Raw +/- liked Chicago's best, bigger minute lineup in the playoffs but Adjusted +/- were more critical. Hard to be sure what to conclude it this circumstance.
However neither metric liked OKC's most used lineup. In the first 2 rounds it went -8 total but against Dallas it went -27 in about 57 minutes. Stop using a horrendously performing starting lineup in a series? Not the Thunder. Can't sustain that level of loss from a lineup and win it all, this season or in the future. The rest of the Thunder lineups combined to go +7 against Dallas. But the insiders know best right? Does not seem like it to me on that choice.
They did find Westbrook- Harden- Durant- Collison- Perkins in the playoffs after only giving it 22 minutes trial in the regular season. it had an extremely strong playoff run +30 per 100 possession on raw +/ and +13 on Adjusted +/-. 62 minutes use overall, though it was still less than 4 minutes per playoff game (up from 1.3 minutes per game in the regular season after Perkins became available). This lineup was actually +12 against Dallas in 21 minutes. It might be hard to know which lineups to "chase" and which to let go
at times, but, based on the early data, I would have let go of a lot of the starting lineup and chased this alternative a lot more rigorously based on the early games data. It was the only one of the 5 most used lineups against the Mavs that wasn't horrendous and instead it was tremendous. It would be hard for the contrast within this group to have been greater or obvious. There were other top 10 in minute lineups that were great though... but, what do you know, they all had Collison playing. All lineups used over 10 minutes against Dallas that had Perkins without Collison were horrendous. That trend seems pretty clear cut.

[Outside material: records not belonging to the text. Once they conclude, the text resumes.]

-- ==== Sys2Proof/Word.lean ====
section
/-! DEFINITION. The word types of the BuzzBoard acquisition pipeline block (00_scope R9): u8, u16, u32 and the
12-bit conversion code. -/

namespace Sys2Proof

/-- A u32: a bus word, a register, or the bits of a binary32 value (20_memory R48). -/
abbrev Word := BitVec 32

/-- A u16: one capture cell (10_state R30), or the bits of an int16 sample (00_scope R9). -/
abbrev Half := BitVec 16

/-- A u8: a ring byte, a compressor code, a ring index (00_scope R9). -/
abbrev Byte := BitVec 8

/-- One conversion code, `ADC_BITS = 12` bits (00_scope R7; 41_capture R106). -/
abbrev Code := BitVec 12

end Sys2Proof
end

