/-- 44_pipeline_control R147; 70_reset_and_hazards R181: PIPE_HALF runs the loop of R147 when both units are configured and the
half is valid. A reserved bit, then an unconfigured unit, then a half that is not valid come first. -/
def Obligations.PipeHalfRunsTheLoop : Prop :=
  ∀ (s : State) (rsv : BitVec 23) (h : BitVec 1),
    (rsv = 0 → s.capCfg = true → s.dsCfg = true → (if h = 0 then s.halfValid0 else s.halfValid1) = true →
      exec (.pipeHalf rsv h) s =
        .next { (halfLoop h.toNat s).1 with result := BitVec.ofNat 32 (halfLoop h.toNat s).2, lastStatus := .ok }) ∧
    (rsv ≠ 0 → exec (.pipeHalf rsv h) s = .next { s with lastStatus := .badOperand }) ∧
    (rsv = 0 → (s.capCfg = false ∨ s.dsCfg = false) → exec (.pipeHalf rsv h) s = .next { s with lastStatus := .badState }) ∧
    (rsv = 0 → s.capCfg = true → s.dsCfg = true → (if h = 0 then s.halfValid0 else s.halfValid1) = false →
      exec (.pipeHalf rsv h) s = .fault .captureHazard)

/-- 44_pipeline_control R147; 10_state R22: the frame of PIPE_HALF. It leaves READY 0, and every byte of ring storage but those
of the codes it appended. `draws` is the model's own (log 6). -/
def Obligations.PipeHalfLeavesTheRestUnchanged : Prop :=
  ∀ (s t : State) (h : BitVec 1), s.Inv → s.capCfg = true → s.dsCfg = true → (if h = 0 then s.halfValid0 else s.halfValid1) = true →
    exec (.pipeHalf 0 h) s = .next t →
    t.ready = false ∧ t.lastStatus = .ok ∧
    t = { s with result := t.result, lastStatus := t.lastStatus, delay := t.delay, count := t.count, ready := t.ready,
                 sample := t.sample, fill := t.fill, pos := t.pos, ovfCount := t.ovfCount, ovfLatch := t.ovfLatch,
                 ringMem := t.ringMem, draws := t.draws } ∧
    (∀ a, a ∉ appendAddrs s.params t.result.toNat s.fill s.pos → t.ringMem.read a = s.ringMem.read a)

/-- 44_pipeline_control R147: how many codes PIPE_HALF appends. -/
def Obligations.PipeHalfYield : Prop :=
  ∀ (s t : State) (h : BitVec 1), s.Inv → s.capCfg = true → s.dsCfg = true → (if h = 0 then s.halfValid0 else s.halfValid1) = true →
    exec (.pipeHalf 0 h) s = .next t →
    t.result.toNat = (s.count.toNat + s.len.toNat / 4) / s.ratio.toNat +
      (if s.ready = true ∧ s.count.toNat < s.ratio.toNat - 1 then 1 else 0)

/-- 10_state R38; 70_reset_and_hazards R181: on sound states PIPE_HALF of a valid half reads only that half's cells, all of them
written: what it leaves, but for the model's draw counter (log 6), depends neither on the free values of unwritten storage (it is
the same from every draw number `n`) nor on any other cell (it is the same with any capture storage `m` that agrees on the
half). -/
def Obligations.PipeHalfReadsOnlyWrittenCells : Prop :=
  ∀ (s t : State) (h : BitVec 1) (n : Nat) (m : Memory), s.Inv → s.CapturedInv →
    (if h = 0 then s.halfValid0 else s.halfValid1) = true →
    (∀ i, i < s.len.toNat / 2 →
      m.read (cellAddr (h.toNat * (s.len.toNat / 2) + i)) = s.capMem.read (cellAddr (h.toNat * (s.len.toNat / 2) + i)) ∧
      m.read (cellAddr (h.toNat * (s.len.toNat / 2) + i) + 1) = s.capMem.read (cellAddr (h.toNat * (s.len.toNat / 2) + i) + 1)) →
    exec (.pipeHalf 0 h) s = .next t →
    ∃ d, exec (.pipeHalf 0 h) { s with draws := n, capMem := m } = .next { t with draws := d, capMem := m }

/-! ## Rules of the whole machine -/

/-- 60_exceptions R159: a command that ends with a non-OK status changes LAST_STATUS and nothing else. -/
def Obligations.FailedCommandChangesOnlyLastStatus : Prop :=
  ∀ (i : Instr) (s t : State), exec i s = .next t → t.lastStatus ≠ .ok → t = { s with lastStatus := t.lastStatus }

/-- 30_encoding R63: for every command, a reserved bit that is 1 ends it with BAD_OPERAND before anything else. -/
def Obligations.ReservedImmBitsAreBadOperand : Prop :=
  ∀ (i : Instr) (s : State), i.wellFormed = false → exec i s = .next { s with lastStatus := .badOperand }

/-- 60_exceptions R157, R158: the one status every command word ends with, by the first of its causes. -/
def Obligations.StatusOfEachCommand : Prop :=
  ∀ (w : Word) (s t : State), issue w s = .next t → t.lastStatus = statusOf w s

/-- 10_state R23, R24: no command writes ARG; only five write RESULT, and only when they end OK. -/
def Obligations.ArgAndResultHaveTheirWriters : Prop :=
  ∀ (i : Instr) (s t : State), exec i s = .next t →
    t.arg = s.arg ∧
    (t.result ≠ s.result → t.lastStatus = .ok ∧
      ((∃ r, i = .dsUpdate r) ∨ (∃ r, i = .dsGet r) ∨ (∃ r x, i = .cmpEncode r x) ∨ (∃ r, i = .cmpEncodeF r) ∨
        (∃ r h, i = .pipeHalf r h)))

/-- 10_state R22, R26, R27, R28, R30, R31, R34, R35: the writers of every element among the commands; in particular no command sets
HT or TC, or writes a capture cell. -/
def Obligations.ElementsHaveTheirWriters : Prop :=
  ∀ (i : Instr) (s t : State), exec i s = .next t →
    (t.capMem = s.capMem ∧ (t.ht = true → s.ht = true) ∧ (t.tc = true → s.tc = true)) ∧
    ((t.capCfg ≠ s.capCfg ∨ t.channel ≠ s.channel ∨ t.len ≠ s.len) → ∃ r c, i = .capConfig r c) ∧
    (t.rate ≠ s.rate → ∃ r, i = .capStart r) ∧
    (t.run ≠ s.run → (∃ r, i = .capStart r) ∨ (∃ r, i = .capStop r)) ∧
    ((t.ht ≠ s.ht ∨ t.tc ≠ s.tc) → (∃ r m, i = .capClear r m) ∨ (∃ r, i = .capStart r) ∨ (∃ r c, i = .capConfig r c)) ∧
    ((t.widx ≠ s.widx ∨ t.halfValid0 ≠ s.halfValid0 ∨ t.halfValid1 ≠ s.halfValid1) →
      (∃ r, i = .capStart r) ∨ (∃ r c, i = .capConfig r c)) ∧
    ((t.dsCfg ≠ s.dsCfg ∨ t.ratio ≠ s.ratio) → ∃ r q, i = .dsConfig r q) ∧
    ((t.count ≠ s.count ∨ t.sample ≠ s.sample ∨ t.delay ≠ s.delay) →
      (∃ r q, i = .dsConfig r q) ∨ (∃ r, i = .dsUpdate r) ∨ (∃ r h, i = .pipeHalf r h)) ∧
    (t.ready ≠ s.ready →
      (∃ r q, i = .dsConfig r q) ∨ (∃ r, i = .dsUpdate r) ∨ (∃ r, i = .dsGet r) ∨ (∃ r h, i = .pipeHalf r h)) ∧
    (t.drain ≠ s.drain → (∃ r, i = .ringDrain r) ∨ (∃ r, i = .ringReset r)) ∧
    (t.ringMem ≠ s.ringMem → (∃ r b, i = .ringAppend r b) ∨ (∃ r h, i = .pipeHalf r h)) ∧
    ((t.fill ≠ s.fill ∨ t.pos ≠ s.pos ∨ t.ovfCount ≠ s.ovfCount ∨ t.ovfLatch ≠ s.ovfLatch) →
      (∃ r b, i = .ringAppend r b) ∨ (∃ r h, i = .pipeHalf r h) ∨ (∃ r, i = .ringReset r))

/-- 10_state R33; 43_ring R130: no event changes the build parameters. -/
def Obligations.StepKeepsTheBuildParameters : Prop :=
  ∀ s t : State, step s = .next t → t.params = s.params

/-! ## The engine -/

/-- 41_capture R105: a tick while RUN = 1: the two cells it writes, WIDX, HT, TC, HALF_VALID, and nothing else. -/
def Obligations.TickWritesOnePair : Prop :=
  ∀ (s : State) (a b : Code) (rest : List Event), s.Inv → s.run = true → s.schedule = .tick a b :: rest →
    ∃ t, step s = .next t ∧
      t.capCell s.widx.toNat = some (BitVec.ofNat 16 a.toNat) ∧ t.capCell (s.widx.toNat + 1) = some (BitVec.ofNat 16 b.toNat) ∧
      (∀ x, (x < 0x1000 + 2 * s.widx.toNat ∨ 0x1000 + 2 * s.widx.toNat + 4 ≤ x) → t.capMem.read x = s.capMem.read x) ∧
      t = { s with
        schedule := rest, capMem := t.capMem,
        widx := if s.widx.toNat + 2 = s.len.toNat then 0 else s.widx + 2,
        ht := if s.widx.toNat + 2 = s.len.toNat / 2 then true else s.ht,
        tc := if s.widx.toNat + 2 = s.len.toNat then true else s.tc,
        halfValid0 := if s.widx.toNat + 2 = s.len.toNat / 2 then true
                      else if s.widx.toNat < s.len.toNat / 2 then false else s.halfValid0,
        halfValid1 := if s.widx.toNat + 2 = s.len.toNat then true
                      else if s.widx.toNat < s.len.toNat / 2 then s.halfValid1 else false }

/-- 41_capture R103, R106, R107: no tick happens while RUN = 0, and while RUN = 1 the engine ticks by itself, with some two
codes, once no event is scheduled. That a tick scheduled while RUN = 0 is passed over, and that the engine goes on by itself, are
the model's own choices (log 3, 4). -/
def Obligations.EngineTicksExactlyWhileRunning : Prop :=
  ∀ s : State,
    (s.run = false → ∀ a b rest, step { s with schedule := .tick a b :: rest } = .next { s with schedule := rest }) ∧
    (s.run = false → s.schedule = [] → step s = .next s) ∧
    (s.run = true → s.schedule = [] → ∃ a b, step s = step { s with schedule := [.tick a b], draws := s.draws + 2 })

/-- 41_capture R108: counting from CAP_START with `LEN = L`, tick `n+1` writes cells `2n mod L` and the next; it sets HT exactly
when `(n+1) mod (L/2) = L/4`, TC exactly when `(n+1) mod (L/2) = 0`. -/
def Obligations.TickNumberDecidesCellsAndFlags : Prop :=
  ∀ (s u : State) (draws : List (Code × Code)) (a b : Code), s.Inv → exec (.capStart 0) s = .next u → u.lastStatus = .ok →
    (ticks draws u).widx.toNat = 2 * draws.length % s.len.toNat ∧
    (tick a b (ticks draws u)).capCell (2 * draws.length % s.len.toNat) = some (BitVec.ofNat 16 a.toNat) ∧
    (tick a b (ticks draws u)).capCell (2 * draws.length % s.len.toNat + 1) = some (BitVec.ofNat 16 b.toNat) ∧
    (tick a b (ticks draws u)).ht =
      ((ticks draws u).ht || decide ((draws.length + 1) % (s.len.toNat / 2) = s.len.toNat / 4)) ∧
    (tick a b (ticks draws u)).tc =
      ((ticks draws u).tc || decide ((draws.length + 1) % (s.len.toNat / 2) = 0))

/-! ## Invariants -/

/-- 10_state R37: the invariants hold after every event. -/
def Obligations.StepKeepsTheInvariant : Prop :=
  ∀ s t : State, s.Inv → step s = .next t → t.Inv

/-- 10_state R22, R37: the invariants hold at reset, whatever the legal build parameters. -/
def Obligations.InvariantsHoldAtReset : Prop :=
  (∀ p : Params, p.Wf → (State.resetWith p).Inv ∧ (State.resetWith p).StorageInv ∧ (State.resetWith p).CapturedInv ∧
    (State.resetWith p).CodesInv) ∧
  State.reset.Inv ∧ State.reset.StorageInv ∧ State.reset.CapturedInv ∧ State.reset.CodesInv

/-- 10_state R30; 20_memory R40, R46, R47: both storage arrays keep their canonical form and their address ranges, and a capture
cell holds a code in bits 11:0 and 0 above. -/
def Obligations.StepKeepsTheStorageForm : Prop :=
  ∀ s t : State, step s = .next t →
    (s.Inv → s.StorageInv → t.StorageInv) ∧ (s.CodesInv → t.CodesInv) ∧
    (s.capMem.wf → t.capMem.wf) ∧ (s.ringMem.wf → t.ringMem.wf)

/-- 10_state R38; 20_memory R56: a half that HALF_VALID calls valid is completely written, in every state a step reaches. -/
def Obligations.StepKeepsValidHalvesWritten : Prop :=
  ∀ s t : State, s.Inv → s.CapturedInv → step s = .next t → t.CapturedInv

/-! ## Reset -/

/-- 10_state R22; 70_reset_and_hazards R175: the reset values, and that STATUS reads 0. -/
def Obligations.ResetLeavesTheResetValues : Prop :=
  ∀ s : State, (s = State.reset ∨ ∃ u rest, u.schedule = .reset :: rest ∧ step u = .next s) →
    s.arg = 0 ∧ s.result = 0 ∧ s.lastStatus = .ok ∧
    s.capCfg = false ∧ s.channel = 0 ∧ s.len = 0 ∧ s.rate = 0 ∧ s.run = false ∧ s.widx = 0 ∧ s.ht = false ∧ s.tc = false ∧
    s.dsCfg = false ∧ s.ratio = 0 ∧ s.count = 0 ∧ s.ready = false ∧ s.sample = 0 ∧ s.delay = List.replicate 16 (⟨0, 0⟩ : Delay) ∧
    s.fill = 0 ∧ s.drain = 0 ∧ s.pos = 0 ∧ s.ovfCount = 0 ∧ s.ovfLatch = false ∧
    s.halfValid0 = false ∧ s.halfValid1 = false ∧ (∀ a, s.capMem.read a = none ∧ s.ringMem.read a = none) ∧
    busWord s 0x000C = 0

/-! ## Arithmetic -/

/-- 40_filter_downsampler R76: sums and differences of finite operands, with the signs of exact zeros. The clauses for an infinite
operand are the model's reading of R76 by IEEE 754 (log 19). -/
def Obligations.SumsAreCorrectlyRounded : Prop :=
  (∀ a b : Word, finite a → finite b →
    (f32Int a + f32Int b ≠ 0 → correctlyRounded (f32Int a + f32Int b) 0 (add32 a b)) ∧
    (f32Int a + f32Int b = 0 → add32 a b = if f32Sign a = true ∧ f32Sign b = true then 0x80000000#32 else 0#32) ∧
    (f32Int a - f32Int b ≠ 0 → correctlyRounded (f32Int a - f32Int b) 0 (sub32 a b)) ∧
    (f32Int a - f32Int b = 0 → sub32 a b = if f32Sign a = true ∧ f32Sign b = false then 0x80000000#32 else 0#32)) ∧
  (∀ a b : Word, f32IsInf a = true → f32IsNaN b = false →
    ((f32IsInf b = true → f32Sign b = f32Sign a) → add32 a b = infinity (f32Sign a)) ∧
    ((f32IsInf b = true → f32Sign b ≠ f32Sign a) → sub32 a b = infinity (f32Sign a))) ∧
  (∀ a b : Word, finite a → f32IsInf b = true →
    add32 a b = infinity (f32Sign b) ∧ sub32 a b = infinity (!f32Sign b))

/-- 40_filter_downsampler R76: products of finite operands; a zero takes the exclusive-or of the signs. The clause for an infinite
operand is the model's reading of R76 by IEEE 754 (log 19). -/
def Obligations.ProductsAreCorrectlyRounded : Prop :=
  (∀ a b : Word, finite a → finite b →
    (f32Int a * f32Int b ≠ 0 → correctlyRounded (f32Int a * f32Int b) 149 (mul32 a b)) ∧
    (f32Int a * f32Int b = 0 → mul32 a b = if f32Sign a = f32Sign b then 0#32 else 0x80000000#32)) ∧
  (∀ a b : Word, f32IsNaN a = false → f32IsNaN b = false → (f32IsInf a = true ∨ f32IsInf b = true) →
    f32Int a ≠ 0 → f32Int b ≠ 0 → mul32 a b = infinity (decide (f32Sign a ≠ f32Sign b)))

/-- 40_filter_downsampler R77: a result is a NaN exactly in the cases of the rule, and then it is QNAN. -/
def Obligations.NanResultsAreQnan : Prop :=
  ∀ a b : Word,
    (add32 a b = 0x7FC00000#32 ↔
      (f32IsNaN a = true ∨ f32IsNaN b = true ∨ (f32IsInf a = true ∧ f32IsInf b = true ∧ f32Sign a ≠ f32Sign b))) ∧
    (sub32 a b = 0x7FC00000#32 ↔
      (f32IsNaN a = true ∨ f32IsNaN b = true ∨ (f32IsInf a = true ∧ f32IsInf b = true ∧ f32Sign a = f32Sign b))) ∧
    (mul32 a b = 0x7FC00000#32 ↔
      (f32IsNaN a = true ∨ f32IsNaN b = true ∨ (f32IsInf a = true ∧ finite b ∧ f32Int b = 0) ∨
        (f32IsInf b = true ∧ finite a ∧ f32Int a = 0))) ∧
    (∀ r, r = add32 a b ∨ r = sub32 a b ∨ r = mul32 a b → f32IsNaN r = true → r = 0x7FC00000#32)

/-- 44_pipeline_control R146: Norm is exact for every pair of cells, +0.0 for a pair summing to H, and within -1 .. 1 - 2/H for
codes. One unit of `f32Int` is `2^-149`. -/
def Obligations.NormIsExact : Prop :=
  ∀ a b : Half, finite (norm a b) ∧ f32Int (norm a b) * 4096 = ((a.toNat : Int) + b.toNat - 4096) * 2 ^ 149 ∧
    (a.toNat + b.toNat = 4096 → norm a b = 0#32) ∧
    (a.toNat < 4096 → b.toNat < 4096 → -(2 ^ 149) ≤ f32Int (norm a b) ∧ f32Int (norm a b) * 2048 ≤ 2047 * 2 ^ 149)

http://basketballvalue.com/teamvsteam.p ... 20playoffs
In a short cut series you can wonder when the trend developed and if they had enough information and time to used the lineup more. In this case it appears they used the Collison-Perkins combo about 18 minutes in the first 3 games (6 minutes per game), to great per minute success (their biggest one)... and then used it just 2 minutes in the final 2 games. Taking your best bigger minute lineup down from 6 minutes to 1 minute per game after great success and not much else working is a bit hard to fathom. They like to stick to their standard starting lineup and have for years. That worked well enough for them overall even though they have been better with non-starting lineups than starting lineups for several years. In the end though, I'd score a miss for that judgment (or oversight) in this series.
Will they use Westbrook- Harden- Durant- Collison- Perkins more next season? Something to watch. Based on available data and brief analysis, at this moment I'd lean toward suggesting they "should", at least in the playoffs. Of course continuing to monitor this lineup and all others, especially the most used, using all available tools for analysis.